*Requirement:* Provide the entries once more, identical in every word.

*Information supplied:*

►

-- ==== Sys2Proof/Machine/Dispatch.lean ====
section
/-!
DEFINITION. The meaning of every instruction: one arm per constructor, each a direct call of its meaning.
-/

namespace Sys2Proof.Machine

◄

*Response:*
-- ==== Sys2Proof/Machine/Dispatch.lean ====
section
/-!
DEFINITION. The meaning of every instruction: one arm per constructor, each a direct call of its meaning.
-/

namespace Sys2Proof.Machine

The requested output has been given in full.